Reducing Data Storage Costs and Risk While Increasing Data Accessibility in the New NormalMay 14, 2020
Estimates show that data is seeing a yearly 35 percent increase leading enterprises to double on-site storage, which results in overbuilds and wasted capital across infrastructure, power, and staffing according to Absolute Reports. This inability to cost-effectively keep up with storage, compute and power needs makes the strongest case for why many businesses are turning to Telehouse Teleport New York.
Few providers in the Tri-state area can provide the modern facilities, redundant power supplies, carrier neutrality, and high connectivity needed for companies in New Jersey and New York. Today’s businesses require wide-ranging services that are accessible and affordable to everyone from startups to global enterprise.
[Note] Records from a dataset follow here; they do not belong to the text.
theorem Ran.eq_effect {i : Instr} {s u : State} (h : Ran i s u) :
    u = effect i { s with requests := fetchRequests i s.pc } := exec_next h.answers

/-- What follows an instruction touches the counter alone, or takes the timer. -/
theorem afterExec_shape {b : Bool} {u t : State} (h : afterExec b u = .next t) :
    (∃ c, t = { u with interruptCounter := c }) ∨ t = timerTaken u := by
  rcases afterExec_next h with ⟨-, hcheck⟩ | ⟨-, rfl⟩
  · rcases timerCheck_next hcheck with ⟨-, rfl⟩ | ⟨-, -, rfl⟩ | ⟨-, -, -, rfl⟩ | ⟨-, -, -, -, rfl⟩
    · exact .inl ⟨_, rfl⟩
    · exact .inl ⟨_, rfl⟩
    · exact .inl ⟨_, rfl⟩
    · exact .inr rfl
  · exact .inl ⟨_, rfl⟩

/-- A step that answers ran an instruction, and then changed no more than the counter or took the timer. -/
theorem step_ran {s t : State} (h : step s = .next t) :
    ∃ i u, Ran i s u ∧ ((∃ c, t = { u with interruptCounter := c }) ∨ t = timerTaken u) := by
  obtain ⟨-, -, -, i, u, hw, ha, hu, ht⟩ := step_next h
  exact ⟨i, u, ⟨hw, fun a hi => (ha a hi).2, hu⟩, afterExec_shape ht⟩

/-! ### The invariant -/

theorem Inv.with_requests {s : State} (h : Inv s) (rs : List Request) : Inv { s with requests := rs } := by
  obtain ⟨hmode, hc, hm, h0, hT⟩ := h
  exact ⟨hmode, hc, hm, h0, hT⟩

/-- An instruction keeps the invariant: mode and service change together, and memory only by requests. -/
theorem effect_inv {s : State} (h : Inv s) (i : Instr) : Inv (effect i s) where
  modeService := by
    rcases effect_mode i s with ⟨hm, hi⟩ | ⟨-, hm, hi⟩ | ⟨-, -, hm, hi⟩
    · rw [hm, hi, h.modeService]
    · simp [hm, hi]
    · simp [hm, hi]
  channelIdle := (effect_channel i s).trans h.channelIdle
  memWf := wf_served _ h.memWf
  counterNonneg := by
    rw [effect_interruptCounter]
    exact h.counterNonneg
  counterBelow := by
    rw [effect_interruptCounter, effect_timeToInterrupt]
    exact h.counterBelow

/-- Counting an instruction short of `T` keeps the counter in its range. -/
theorem counter_add_one {c T : Word} (h0 : 0 ≤ c.toInt) (hT : c.toInt < T.toInt) (hne : c + 1 ≠ T) :
    0 ≤ (c + 1).toInt ∧ (c + 1).toInt < T.toInt := by
  have hmax : T.toInt ≤ 2147483647 := by
    have := Word.toNat_lt T
    rw [Word.toInt_eq]
    split <;> omega
  have hsucc : (c + 1).toInt = c.toInt + 1 := Word.toInt_add_one (by omega)
  have hne' : (c + 1).toInt ≠ T.toInt := fun he => hne (BitVec.eq_of_toInt_eq he)
  omega

theorem timerCheck_inv {b : Bool} {s t : State} (hs : Inv s) (h : timerCheck b s = .next t) : Inv t := by
  obtain ⟨hmode, hc, hm, h0, hT⟩ := hs
  have hpos : (0 : Word).toInt < s.timeToInterrupt.toInt := lt_of_le_of_lt h0 hT
  rcases timerCheck_next h with ⟨-, rfl⟩ | ⟨-, hne, rfl⟩ | ⟨-, -, -, rfl⟩ | ⟨-, -, -, -, rfl⟩
  · exact ⟨hmode, hc, hm, h0, hT⟩
  · obtain ⟨h0', hT'⟩ := counter_add_one h0 hT hne
    exact ⟨hmode, hc, hm, h0', hT'⟩
  · exact ⟨hmode, hc, hm, le_refl _, hpos⟩
  · exact ⟨by simp, hc, wf_write (by decide) (wf_write (by decide) hm _) _, le_refl _, hpos⟩

/-- Settles O6: the effect of the instruction keeps the invariant, and so does the timer check. -/
theorem stepKeepsInvariant : Obligations.StepKeepsInvariant := by
  intro s t hs h
  obtain ⟨-, -, -, i, u, -, -, hu, ht⟩ := step_next h
  have hinv : Inv u := exec_next hu ▸ effect_inv (hs.with_requests _) i
  rcases afterExec_next ht with ⟨-, hcheck⟩ | ⟨-, rfl⟩
  · exact timerCheck_inv hinv hcheck
  · exact hinv

/-! ### Memory -/

/-- The memory after a step is what the MemoryStore makes of the requests the step sent. -/
theorem step_mem {s t : State} (h : step s = .next t) : t.mem = served t.requests s.mem := by
  obtain ⟨i, u, hr, hu⟩ := step_ran h
  have hmem : u.mem = served u.requests s.mem := by
    rw [hr.eq_effect, effect_requests, served_append, served_fetchRequests]
    rfl
  rcases hu with ⟨c, rfl⟩ | rfl
  · exact hmem
  · simp only [timerTaken]
    rw [served_append, ← hmem, served_trapEntry]

/-- Settles O37: of the requests that make the memory after the step, one that writes elsewhere leaves the word. -/
theorem memoryChangesOnlyByWriteRequests : Obligations.MemoryChangesOnlyByWriteRequests := by
  intro s t h k hk
  rw [step_mem h, read_served_other hk]

theorem eq_store_of_opcode {i : Instr} (h : opcodeOf i = 7) : ∃ a, i = .store a := by
  cases i <;> simp [opcodeOf] at h ⊢

/-- An address of memory below 1000 is a number below 1000. -/
theorem toNat_lt_of_toInt_lt {a : Word} (hb : inBounds a = true) (h : a.toInt < 1000) : a.toNat < 1000 := by
  have := (inBounds_iff a).1 hb
  rw [Word.toInt_eq] at h
  split at h <;> omega

/-- A User-mode `Store` that answered wrote below the system region (20_memory.md R62), and kept the mode. -/
theorem execStore_user {a : Word} {s u : State} (hs : s.mode = .user) (h : execStore a s = .next u) :
    u.mode = .user ∧ ∀ k, 1000 ≤ k → u.mem.read k = s.mem.read k := by
  obtain ⟨hp, -, hb, rfl⟩ := execStore_next h
  have ha := toNat_lt_of_toInt_lt hb (hp hs)
  exact ⟨hs, fun k hk => read_write_other (by omega) _ _⟩

/-- Settles O41: the store itself writes below 1000; what a timer entry writes are its two words. -/
theorem userStoreKeepsSystemRegion : Obligations.UserStoreKeepsSystemRegion := by
  intro s t h hs hw
  obtain ⟨i, u, hr, hu⟩ := step_ran h
  obtain ⟨a, rfl⟩ := eq_store_of_opcode (hr.opcode.symm.trans hw)
  obtain ⟨hmode, hmem⟩ := execStore_user (by exact hs) hr.answers
  rcases hu with ⟨c, rfl⟩ | rfl
  · exact ⟨fun _ => hmem, fun hk => absurd (hmode.symm.trans hk) (by decide)⟩
  · refine ⟨fun hk => (by cases hk), fun _ => ⟨rfl, fun k hk h1 h2 => ?_⟩⟩
    exact (read_write_other h1 _ _).trans ((read_write_other h2 _ _).trans (hmem k hk))

/-! ### Mode, status, threshold, registers, output -/

/-- An instruction that ran changed the mode only as an `IRet`, or as an `Int` that took the trap. -/
theorem Ran.mode {i : Instr} {s u : State} (h : Ran i s u) :
    u.mode = s.mode ∨ i = .iRet ∧ u.mode = .user ∨
      i = .int ∧ s.inInterrupt = false ∧ u.mode = .kernel ∧
        u = effect .int { s with requests := fetchRequests .int s.pc } := by
  obtain rfl := h.eq_effect
  rcases effect_mode i { s with requests := fetchRequests i s.pc } with ⟨hm, -⟩ | ⟨hi, hm, -⟩ | ⟨rfl, hin, hm, -⟩
  · exact .inl hm
  · exact .inr (.inl ⟨hi, hm⟩)
  · exact .inr (.inr ⟨rfl, hin, hm, rfl⟩)

/-- Settles O32: of the instructions only a taken `Int` and `IRet` change the mode, and after them only the timer's
entry. -/
theorem modeChangesOnlyByTrapAndIRet : Obligations.ModeChangesOnlyByTrapAndIRet := by
  refine ⟨rfl, fun s t h hs ht => ?_, fun s t h hs ht => ?_⟩
  · obtain ⟨i, u, hr, ⟨c, rfl⟩ | rfl⟩ := step_ran h
    · rcases hr.mode with hm | ⟨-, hm⟩ | ⟨rfl, hi, -, hu⟩
      · exact absurd (hs.symm.trans (hm.symm.trans ht)) (by decide)
      · exact absurd (hm.symm.trans ht) (by decide)
      · obtain rfl := hu.trans (effect_int_taken hi)
        exact ⟨rfl, rfl, .inl ⟨rfl, hr.opcode, hi⟩, _, _, _, rfl⟩
    · exact ⟨rfl, rfl, .inr rfl, _, _, _, rfl⟩
  · obtain ⟨i, u, hr, ⟨c, rfl⟩ | rfl⟩ := step_ran h
    · rcases hr.mode with hm | ⟨rfl, -⟩ | ⟨-, -, hm, -⟩
      · exact absurd (hs.symm.trans (hm.symm.trans ht)) (by decide)
      · exact hr.opcode
      · exact absurd (hm.symm.trans ht) (by decide)
    · cases ht

/-- Settles O40: no instruction and no timer check touches `T`. -/
theorem thresholdIsConstant : Obligations.ThresholdIsConstant := by
  intro s t h
  obtain ⟨i, u, hr, hu⟩ := step_ran h
  have hT : u.timeToInterrupt = s.timeToInterrupt := by rw [hr.eq_effect, effect_timeToInterrupt]
  rcases hu with ⟨c, rfl⟩ | rfl <;> exact hT

theorem opcodeOf_eq_halt_iff (i : Instr) : opcodeOf i = 50 ↔ i = .halt := by
  cases i <;> simp [opcodeOf]

/-- Settles O45: `Halt` alone changes Status, and 50 is its opcode alone. -/
theorem onlyHaltEndsTheRun : Obligations.OnlyHaltEndsTheRun := by
  intro s t h
  obtain ⟨hrun, -⟩ := step_next h
  obtain ⟨i, u, hr, hu⟩ := step_ran h
  have hstatus : t.status = if i = .halt then .halted else .running := by
    have hu' : u.status = if i = .halt then .halted else .running := by rw [hr.eq_effect, effect_status, hrun]
    rcases hu with ⟨c, rfl⟩ | rfl <;> exact hu'
  rw [hr.opcode, Ne, opcodeOf_eq_halt_iff, hstatus]
  exact ⟨fun hi => if_pos hi, fun hi => if_neg hi⟩

/-- Settles O38: `Put` is the only instruction that appends to `Out`, and the port is the operand it fetched. -/
theorem outputOnlyGrowsByPut : Obligations.OutputOnlyGrowsByPut := by
  refine ⟨rfl, fun s t h => ?_⟩
  obtain ⟨i, u, hr, hu⟩ := step_ran h
  have hout : t.out = u.out := by
    rcases hu with ⟨c, rfl⟩ | rfl <;> rfl
  obtain ⟨hw, ha, hx⟩ := hr
  rw [hout, exec_next hx]
  rcases effect_out i { s with requests := fetchRequests i s.pc } with ho | ⟨rfl, ho⟩ | ⟨rfl, ho⟩
  · exact .inl ho
  · exact .inr ⟨hw, .inl ⟨ha 1 rfl, ho⟩⟩
  · exact .inr ⟨hw, .inr ⟨ha 2 rfl, ho⟩⟩

/-- Settles O39: the instructions that write each register, and the timer entry, which writes none but `SP` and `PC`. -/
theorem registerWriters : Obligations.RegisterWriters := by
  intro s t h
  obtain ⟨i, u, hr, hu⟩ := step_ran h
  rw [hr.opcode]
  obtain rfl := hr.eq_effect
  rcases hu with ⟨c, rfl⟩ | rfl
  · exact ⟨effect_ac_ne, effect_x_ne, effect_y_ne, fun hne => .inl (effect_sp_ne hne)⟩
  · exact ⟨effect_ac_ne, effect_x_ne, effect_y_ne, fun _ => .inr ⟨rfl, rfl, rfl⟩⟩

end Sys2Proof.Machine
end

section
/-! PROOF. Whole steps, continued: the step that runs a given instruction, what a step that raises a fatal fault leaves,
and that there is no third way for a step to end. -/

namespace Sys2Proof.Machine

/-! ### The step that runs the instruction standing at `PC` -/

/-- The fetch of the instruction whose words stand at `PC`. -/
theorem fetchInstr_of_instrAt {s : State} {i : Instr} (hc : s.channel = .idle) (h : InstrAt i s) :
    fetchInstr s = .next (i, { s with requests := s.requests ++ fetchRequests i s.pc }) := by
  obtain ⟨hb, hw, hrest⟩ := h
  rcases openOpcode_opcodeOf i with ⟨ho, hn⟩ | ⟨f, a, ho, ha, rfl⟩
  · rw [fetchInstr_op hc hb hw ho, fetchRequests, formatOf, hn]
  · rw [ha] at hrest
    obtain ⟨hb2, rfl, -⟩ := hrest
    rw [fetchInstr_opArg hc hb hw ho hb2, fetchRequests, formatOf, ha]

/-- The step at an instruction whose words stand at `PC` (40_cycle.md R100). -/
theorem step_of_instrAt {s : State} {i : Instr} (hr : Ready s) (h : InstrAt i s) :
    step s = andThen (exec i { s with requests := fetchRequests i s.pc }) fun t => afterExec s.inInterrupt t :=
  step_of_fetch hr (fetchInstr_of_instrAt (s := { s with requests := [] }) hr.channelIdle h)

/-- Settles O10: the fetch of what stands at `PC` gives `i`, and the rest of the step is the definition's. -/
theorem stepRunsDecoded : Obligations.StepRunsDecoded := by
  intro s i hr h
  rw [step_of_instrAt hr h]
  cases exec i { s with requests := fetchRequests i s.pc } <;> rfl

/-- Settles O12: `step` asks for the status first. -/
theorem stoppedMachineHasNoStep : Obligations.StoppedMachineHasNoStep := by
  intro s h
  cases hs : s.status with
  | running => exact absurd hs h
  | halted => rw [step, hs]
  | faulted k => rw [step, hs]

/-! ### The timer check (60_exceptions.md R190 to R193) -/

theorem afterExec_of_running {b : Bool} {s : State} (h : s.status = .running) : afterExec b s = timerCheck b s := by
  rw [afterExec, h]

theorem timerCheck_not_counted (s : State) : timerCheck true s = .next s := rfl

theorem timerCheck_counted {s : State} (h : s.interruptCounter + 1 ≠ s.timeToInterrupt) :
    timerCheck false s = .next { s with interruptCounter := s.interruptCounter + 1 } := if_neg h

theorem timerCheck_due {s : State} (h : s.interruptCounter + 1 = s.timeToInterrupt) :
    timerCheck false s = timerDue { s with interruptCounter := s.interruptCounter + 1 } := if_pos h

theorem timerCheck_dropped {s : State} (h : s.interruptCounter + 1 = s.timeToInterrupt) (hi : s.inInterrupt = true) :
    timerCheck false s = .next { s with interruptCounter := 0 } := by
  rw [timerCheck_due h, timerDue, if_neg (by simp [hi])]
  rfl

theorem timerCheck_taken {s : State} (hc : s.channel = .idle) (h : s.interruptCounter + 1 = s.timeToInterrupt)
    (hi : s.inInterrupt = false) : timerCheck false s = .next (timerTaken s) := by
  rw [timerCheck_due h, timerDue, if_pos hi, trapEnter_eq (by exact hc)]
  rfl

/-- What the two writes of a trap entry leave to be read (60_exceptions.md R194). -/
theorem read_trapEntry {m : Memory} (hm : m.wf = true) (v w : Word) :
    ((m.write 1998 v).write 1997 w).read 1998 = v ∧ ((m.write 1998 v).write 1997 w).read 1997 = w ∧
      ∀ k, k ≠ 1998 → k ≠ 1997 → ((m.write 1998 v).write 1997 w).read k = m.read k := by
  refine ⟨?_, read_write_same (wf_write (by decide) hm v) _ _, fun k h8 h7 => ?_⟩
  · rw [read_write_other (by decide), read_write_same hm]
  · rw [read_write_other h7, read_write_other h8]

/-- Settles O31: the four ways through the timer check, with the counter and `T` the instruction left alone. -/
theorem timerCheckEffect : Obligations.TimerCheckEffect := by
  intro s t i hr hm hi hx hrun
  have hstep : step s = timerCheck s.inInterrupt t := by
    rw [step_of_instrAt hr hi, hx, andThen_next, afterExec_of_running hrun]
  have ht := exec_next hx
  have hcount : t.interruptCounter = s.interruptCounter := by rw [ht, effect_interruptCounter]
  have hT : t.timeToInterrupt = s.timeToInterrupt := by rw [ht, effect_timeToInterrupt]
  have hc : t.channel = .idle := by rw [ht, effect_channel, hr.channelIdle]
  have hwf : t.mem.wf = true := by
    rw [ht, effect_mem]
    exact wf_served _ hm
  rw [hstep, ← hcount, ← hT]
  refine ⟨fun hs => ?_, fun hs hne => ?_, fun hs hdue hin => ?_, fun hs hdue hin => ?_⟩
  · rw [hs, timerCheck_not_counted]
  · rw [hs, timerCheck_counted hne]
  · rw [hs, timerCheck_dropped hdue hin]
  · obtain ⟨h8, h7, hother⟩ := read_trapEntry hwf t.sp t.pc
    rw [hs, timerCheck_taken hc hdue hin]
    exact ⟨_, rfl, h8, h7, hother, rfl⟩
They also need infrastructure resources that ensure business continuity and disaster recovery (BCDR) backup for critical workloads and applications.
Telehouse Teleport New York has emerged to meet these constantly changing needs that New York and New Jersey organizations face today when they require colocation in New Jersey or New York. These services and Tier 3 facilities are designed to provide the ideal solution to untenable Capex of internal data center builds and expansions that also provide the security, scalability, customization, and connectivity along with cost savings.
Businesses seeking New York or New Jersey colocation look beyond the basics of floor space to the ability to leverage enhanced power and cooling capabilities. This is imperative to further reduction of their ongoing infrastructure and data storage colocation costs. The demand for select providers like Telehouse Teleport space and services increases because businesses and organizations need one-stop access to tools for managing and overseeing their infrastructure that goes far beyond anything they could afford on-prem.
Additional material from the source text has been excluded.